Saturday, February 5, 2011

A Different Direction

     This blog is really my first attempt at a cohesive anything writing-related. I started this with the idea that I would tell the story, chronologically, of how I became involved with my now-husband and, consequently, Marfan's Syndrome. I had it all mapped out in my head that I would simply tell our story as it happened and then move onto a Topic-of-the-Month or some such thing. I've since realized that such a format simply does not work for me and likely will not accomplish what I'm hoping to with my writings.

     What I want is an outlet for myself and others in my position, somewhere to go and find release for everything that's going through their heads. Somewhere to find people in the same place, where they can find a verbalization that makes them say, "Yes! THAT! That's exactly what I've been feeling, but didn't know which words to use to say it out loud!" And so, with that in mind, I've decided that I'm going to take things as they come and address them as they happen, out of order or not.

     My husband received a package in the mail yesterday - his new cardiac monitor, which will be his constant companion for the next month or so. He has to sleep with it on, work with it on, shower with the little sticky things on. Needless to say, he is less than pleased. It's not the inconvenience of the device that bugs him, though - it's the tangible proof that something is very much not right with his body.

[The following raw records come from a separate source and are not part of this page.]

-- ==== Sys2Proof/Tests/Slice0.lean ====
section
/-! SUPPORT. The package's own tests: ill-formed terms refused, words written out bit by bit from the formats of
30_encoding.md R72 and the dispatch of R77 to R81, single steps with the expected results of 95_test_vectors.md (each
test names its vector), and a witness for the hypotheses of every statement that has some. -/

open Sys2Proof Sys2Proof.Machine

namespace Sys2Proof.Tests

/-! ## Helpers -/

/-- The outcome is a next state of which `f` holds. -/
def goes (o : Host.Outcome State Fault Refusal) (f : State → Bool) : Bool :=
  match o with
  | .next t => f t
  | .fault _ => false
  | .refused _ => false

/-- The outcome is the fault `c`. -/
def stops (o : Host.Outcome State Fault Refusal) (c : Fault) : Bool :=
  match o with
  | .next _ => false
  | .fault f => f == c
  | .refused _ => false

/-- The two bytes of a word at 0x200, where the reset state fetches. -/
def at200 (hi lo : Byte) (s : State) : State := (s.storeByte 0x200 hi).storeByte 0x201 lo

/-- The reset state with some registers set. -/
def regs (l : List (Reg × Byte)) : State := l.foldl (fun s e => s.setV e.1 e.2) State.reset

/-- The word decodes, under the default parameters, to the instruction, whose encoding is that word. -/
def codes (w : Word) (i : Instr) : Bool := decode Params.default w == i && encode i == w

/-! ## WellFormed refuses ill-formed terms -/

theorem test_wf_or_needs_parameter : (Instr.orReg 0 1).wellFormed Params.default = false := by decide
theorem test_wf_or_with_parameter : (Instr.orReg 0 1).wellFormed Params.table = true := by decide
theorem test_wf_recognized_word : (Instr.unrecognized 0x6A5C).wellFormed Params.default = false := by decide
theorem test_wf_low_byte_key :
    (Instr.unrecognized 0x01E0).wellFormed Params.default = false ∧
    (Instr.unrecognized 0x01E0).wellFormed { Params.default with family0Key := .fullWord } = true := by decide
theorem test_wf_low_nibble_key :
    (Instr.unrecognized 0x0120).wellFormed { Params.default with family0Key := .lowNibble } = false ∧
    (Instr.unrecognized 0x0120).wellFormed Params.default = true := by decide
theorem test_wf_full_word_key :
    (Instr.unrecognized 0x00EE).wellFormed { Params.default with family0Key := .fullWord } = false := by decide
theorem test_wf_strict_59 :
    (Instr.unrecognized 0x5121).wellFormed Params.default = false ∧
    (Instr.unrecognized 0x5121).wellFormed { Params.default with strict59 := true } = true ∧
    (Instr.unrecognized 0x9120).wellFormed { Params.default with strict59 := true } = false := by decide
theorem test_wf_or_word :
    (Instr.unrecognized 0x8011).wellFormed Params.default = true ∧
    (Instr.unrecognized 0x8011).wellFormed Params.table = false := by decide
theorem test_wf_families_E_and_F :
    (Instr.unrecognized 0xE09E).wellFormed Params.default = false ∧
    (Instr.unrecognized 0xF065).wellFormed Params.default = false ∧
    (Instr.unrecognized 0xF0FF).wellFormed Params.default = true := by decide

/-! ## Every constructor's word, bits 15 to 0 as R72 lays them out -/

theorem test_decode_cls : codes 0b0000000011100000 .cls = true := by decide
theorem test_decode_ret : codes 0b0000000011101110 .ret = true := by decide
theorem test_decode_jp : codes 0b0001001000110100 (.jp 0x234) = true := by decide
theorem test_decode_call : codes 0b0010001100000000 (.call 0x300) = true := by decide
theorem test_decode_seImm : codes 0b0011001101000010 (.seImm 0x3 0x42) = true := by decide
theorem test_decode_sneImm : codes 0b0100001101000010 (.sneImm 0x3 0x42) = true := by decide
theorem test_decode_seReg : codes 0b0101000100100000 (.seReg 0x1 0x2) = true := by decide
theorem test_decode_ldImm : codes 0b0110101001011100 (.ldImm 0xA 0x5C) = true := by decide
theorem test_decode_addImm : codes 0b0111101000000010 (.addImm 0xA 0x02) = true := by decide
theorem test_decode_ldReg : codes 0b1000000000010000 (.ldReg 0x0 0x1) = true := by decide
theorem test_decode_orReg :
    decode Params.table 0b1000000000010001 = .orReg 0x0 0x1 ∧ encode (.orReg 0x0 0x1) = 0b1000000000010001 := by decide
theorem test_decode_andReg : codes 0b1000000000010010 (.andReg 0x0 0x1) = true := by decide
theorem test_decode_xorReg : codes 0b1000000000010011 (.xorReg 0x0 0x1) = true := by decide
theorem test_decode_addReg : codes 0b1000111100010100 (.addReg 0xF 0x1) = true := by decide
theorem test_decode_sub : codes 0b1000000011110101 (.sub 0x0 0xF) = true := by decide
theorem test_decode_shr : codes 0b1000000000010110 (.shr 0x0 0x1) = true := by decide
theorem test_decode_subn : codes 0b1000000000010111 (.subn 0x0 0x1) = true := by decide
theorem test_decode_shl : codes 0b1000000000011110 (.shl 0x0 0x1) = true := by decide
theorem test_decode_sneReg : codes 0b1001000100100000 (.sneReg 0x1 0x2) = true := by decide
theorem test_decode_ldI : codes 0b1010000100100011 (.ldI 0x123) = true := by decide
theorem test_decode_jpOff : codes 0b1011001111110000 (.jpOff 0x3F0) = true := by decide
theorem test_decode_rnd : codes 0b1100000000001111 (.rnd 0x0 0x0F) = true := by decide
theorem test_decode_drw : codes 0b1101000100100101 (.drw 0x1 0x2 0x5) = true := by decide
theorem test_decode_skp : codes 0b1110000010011110 (.skp 0x0) = true := by decide
theorem test_decode_sknp : codes 0b1110000010100001 (.sknp 0x0) = true := by decide
theorem test_decode_ldVxDt : codes 0b1111011000000111 (.ldVxDt 0x6) = true := by decide
theorem test_decode_ldVxK : codes 0b1111001100001010 (.ldVxK 0x3) = true := by decide
theorem test_decode_ldDtVx : codes 0b1111101000010101 (.ldDtVx 0xA) = true := by decide
theorem test_decode_ldStVx : codes 0b1111001000011000 (.ldStVx 0x2) = true := by decide
theorem test_decode_addIVx : codes 0b1111111100011110 (.addIVx 0xF) = true := by decide
theorem test_decode_ldFVx : codes 0b1111000000101001 (.ldFVx 0x0) = true := by decide
theorem test_decode_ldBVx : codes 0b1111000000110011 (.ldBVx 0x0) = true := by decide
theorem test_decode_ldMemVx : codes 0b1111001001010101 (.ldMemVx 0x2) = true := by decide
theorem test_decode_ldVxMem : codes 0b1111001101100101 (.ldVxMem 0x3) = true := by decide
theorem test_decode_unrecognized : codes 0b1111000011111111 (.unrecognized 0xF0FF) = true := by decide

/-- R82's list at its edges, and the words that differ only in ignored bits (R77, R78). -/
theorem test_decode_unrecognized_edges :
    decode Params.default 0x0000 = .unrecognized 0x0000 ∧ decode Params.default 0x8018 = .unrecognized 0x8018 ∧
    decode Params.default 0x801D = .unrecognized 0x801D ∧ decode Params.default 0x801F = .unrecognized 0x801F ∧
    decode Params.default 0x8011 = .unrecognized 0x8011 ∧ decode Params.default 0xE19F = .unrecognized 0xE19F ∧
    decode Params.default 0x01E0 = .cls ∧ decode Params.default 0x5121 = .seReg 1 2 := by decide

/-- Bytes are taken in memory order, high byte first (R51, R54); one byte is no word. -/
theorem test_decode_bytes :
    decodeBytes Params.default [0x6A, 0x5C, 0x12] = .ok (.ldImm 0xA 0x5C, [0x12]) ∧
    decodeBytes Params.default [0x6A] = .error .truncated ∧ encodeBytes (.ldImm 0xA 0x5C) = [0x6A, 0x5C] := by
  refine ⟨rfl, rfl, rfl⟩

theorem test_decode_table_word :
    decodeTableWord 16 0x8011 = some (.orReg 0 1) ∧ decodeTableWord 16 0x00EE = some .ret ∧
    decodeTableWord 16 0xD125 = some (.drw 1 2 5) ∧ decodeTableWord 16 0xF0FF = some (.unrecognized 0xF0FF) := by decide
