/-- The invariants hold after reset (the sizes by the spec's default `MEM_BYTES`, entry 3), and after the reset port with any
contents of `MEM` in canonical form. -/
def Obligations.InvariantsAtReset : Prop :=
  State.reset.MemoryOk ∧ State.reset.FaultRecordOk ∧
  ∀ (s : State) (contents : Memory), s.cfg.Legal → contents.wf → (∀ cell ∈ contents, cell.1 < s.cfg.memBytes) →
    (s.assertReset contents).MemoryOk ∧ (s.assertReset contents).FaultRecordOk

/-- 10_state.md R21, 20_memory.md R40: every step keeps the written bytes in canonical form and inside `MEM`. -/
def Obligations.StepKeepsMemoryOk : Prop :=
  ∀ s t : State, s.MemoryOk → step s = .next t → t.MemoryOk

/-- 60_exceptions.md R140, R142, R146: every step keeps `STATUS.ERR` and `FCMD` consistent: no fault, or the code of a fault
that the recorded word causes. -/
def Obligations.StepKeepsFaultRecordOk : Prop :=
  ∀ s t : State, s.FaultRecordOk → step s = .next t → t.FaultRecordOk

/-! Memory. -/

/-- 20_memory.md R55, R56: a two-byte `MemRead` is big-endian; a `MemRead` of the address and size of a `MemWrite` returns
the value; bytes are placed big-endian; no other byte changes. -/
def Obligations.MemReadAfterMemWrite : Prop :=
  ∀ (s : Block) (addr : Nat),
    (s.memRead2 addr).toNat = 256 * (s.memRead1 addr).toNat + (s.memRead1 (addr + 1)).toNat ∧
    (∀ v : Byte, (s.memWrite1 addr v).memRead1 addr = v ∧
      ∀ a, a ≠ addr → (s.memWrite1 addr v).byteAt a = s.byteAt a) ∧
    (∀ v : Half, (s.memWrite2 addr v).memRead2 addr = v ∧
      (s.memWrite2 addr v).byteAt addr = v.extractLsb' 8 8 ∧
      (s.memWrite2 addr v).byteAt (addr + 1) = v.extractLsb' 0 8 ∧
      ∀ a, a ≠ addr → a ≠ addr + 1 → (s.memWrite2 addr v).byteAt a = s.byteAt a)

/-- 20_memory.md R50, 10_state.md R31: over any run, a byte that none of its words writes keeps its value, the unspecified
reset value included. -/
def Obligations.UnwrittenByteStable : Prop :=
  ∀ (s t : State) (ws : List Word) (a : Nat), Runs s ws t →
    (∀ w ∈ ws, match decode w with
      | .ok .build => 64 ≤ a
      | .ok .sealPkt => a ≠ 2 ∧ a ≠ 3
      | .ok (.stb addr _) => addr.toNat ≠ a
      | _ => True) →
    t.byteAt a = s.byteAt a

/-! The checksum functions. -/

/-- 40_checksum.md R80, R81, R82: for every buffer a command can name, `wordsum` is the exact sum of the big-endian words,
an odd last byte a high byte; it is at most 0x07FFF701, which 4095 bytes of 0xFF reach. -/
def Obligations.WordsumIsExactSum : Prop :=
  (∀ B : List Byte, B.length ≤ 4095 →
    (wordsum B).toNat =
      ∑ j ∈ Finset.range ((B.length + 1) / 2), (256 * (B.getD (2 * j) 0).toNat + (B.getD (2 * j + 1) 0).toNat) ∧
    (wordsum B).toNat ≤ 0x07FFF701) ∧
  (wordsum (List.replicate 4095 0xFF)).toNat = 0x07FFF701

/-- 40_checksum.md R81: for odd `n`, `wordsum(B) = wordsum(B followed by one byte 0x00)`. -/
def Obligations.OddLengthPadsWithZero : Prop :=
  ∀ B : List Byte, B.length % 2 = 1 → wordsum B = wordsum (B ++ [0x00])

/-- 40_checksum.md R91: whole words can be reordered; the bytes of a word and the parity of an offset matter. -/
def Obligations.WordOrderIrrelevant : Prop :=
  (∀ ps qs : List (Byte × Byte), ps.Perm qs →
    wordsum (ps.flatMap fun p => [p.1, p.2]) = wordsum (qs.flatMap fun p => [p.1, p.2])) ∧
  (∃ a b : Byte, wordsum [a, b] ≠ wordsum [b, a]) ∧
  (∃ a b c d : Byte, wordsum [a, b, c, d] ≠ wordsum [b, c, d, a])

     It doesn't help that the damn thing beeps every time it detects something it doesn't like, which of course draws the attention of anyone in his immediate vicinity. Thus far, everyone has chalked the noise up (wrongly) to his cell phone. He's grateful for that, because if there's anything that he dislikes more that having to disclose/ discuss his issues with people, I'm not sure what it is.

     How can I help him with this? What can I possibly say to make him be more at peace with the fact that he is physically broken (and do NOT correct me on the un-pc phrasing, because it is accurate) and now has to contend with yet another reminder of that inescapable truth? What to do when people ask him what that noise is and he has to explain?

      I always know when a new person has noticed that something is not quite right with his physical appearance and remarked on it. It's usually not done out of malice, just ignorance and sometimes completely tactlessly. Those insensitive people are the ones that make me want to kick their teeth in for sending him back to me so dejected-looking. I can't stand the expression on his face and the air about him that signals very clearly to me, "Yeah, it happened again." The sense of helplessness is overwhelming sometimes for both of us, and all I can do is sit on the couch with him while he makes himself as small as he can and tucks into me.

     While we're both aware that the cardiac monitor is temporary and the tell-tale beeping will soon be gone, the effects of the device will remain long after we send it back. It's not the first and won't be the last medical whatever that's used to monitor his degeneration and serve as a reminder to both of us that while everyone's time is finite, his clock will mostly likely stop ticking before it should. Every time something as seemingly small as this happens, we both have to fight hard not to let it pull us into the dark "What if?" places. I'm trying really hard to believe that that fight will not become harder as we go along, but sometimes I just can't make myself believe it.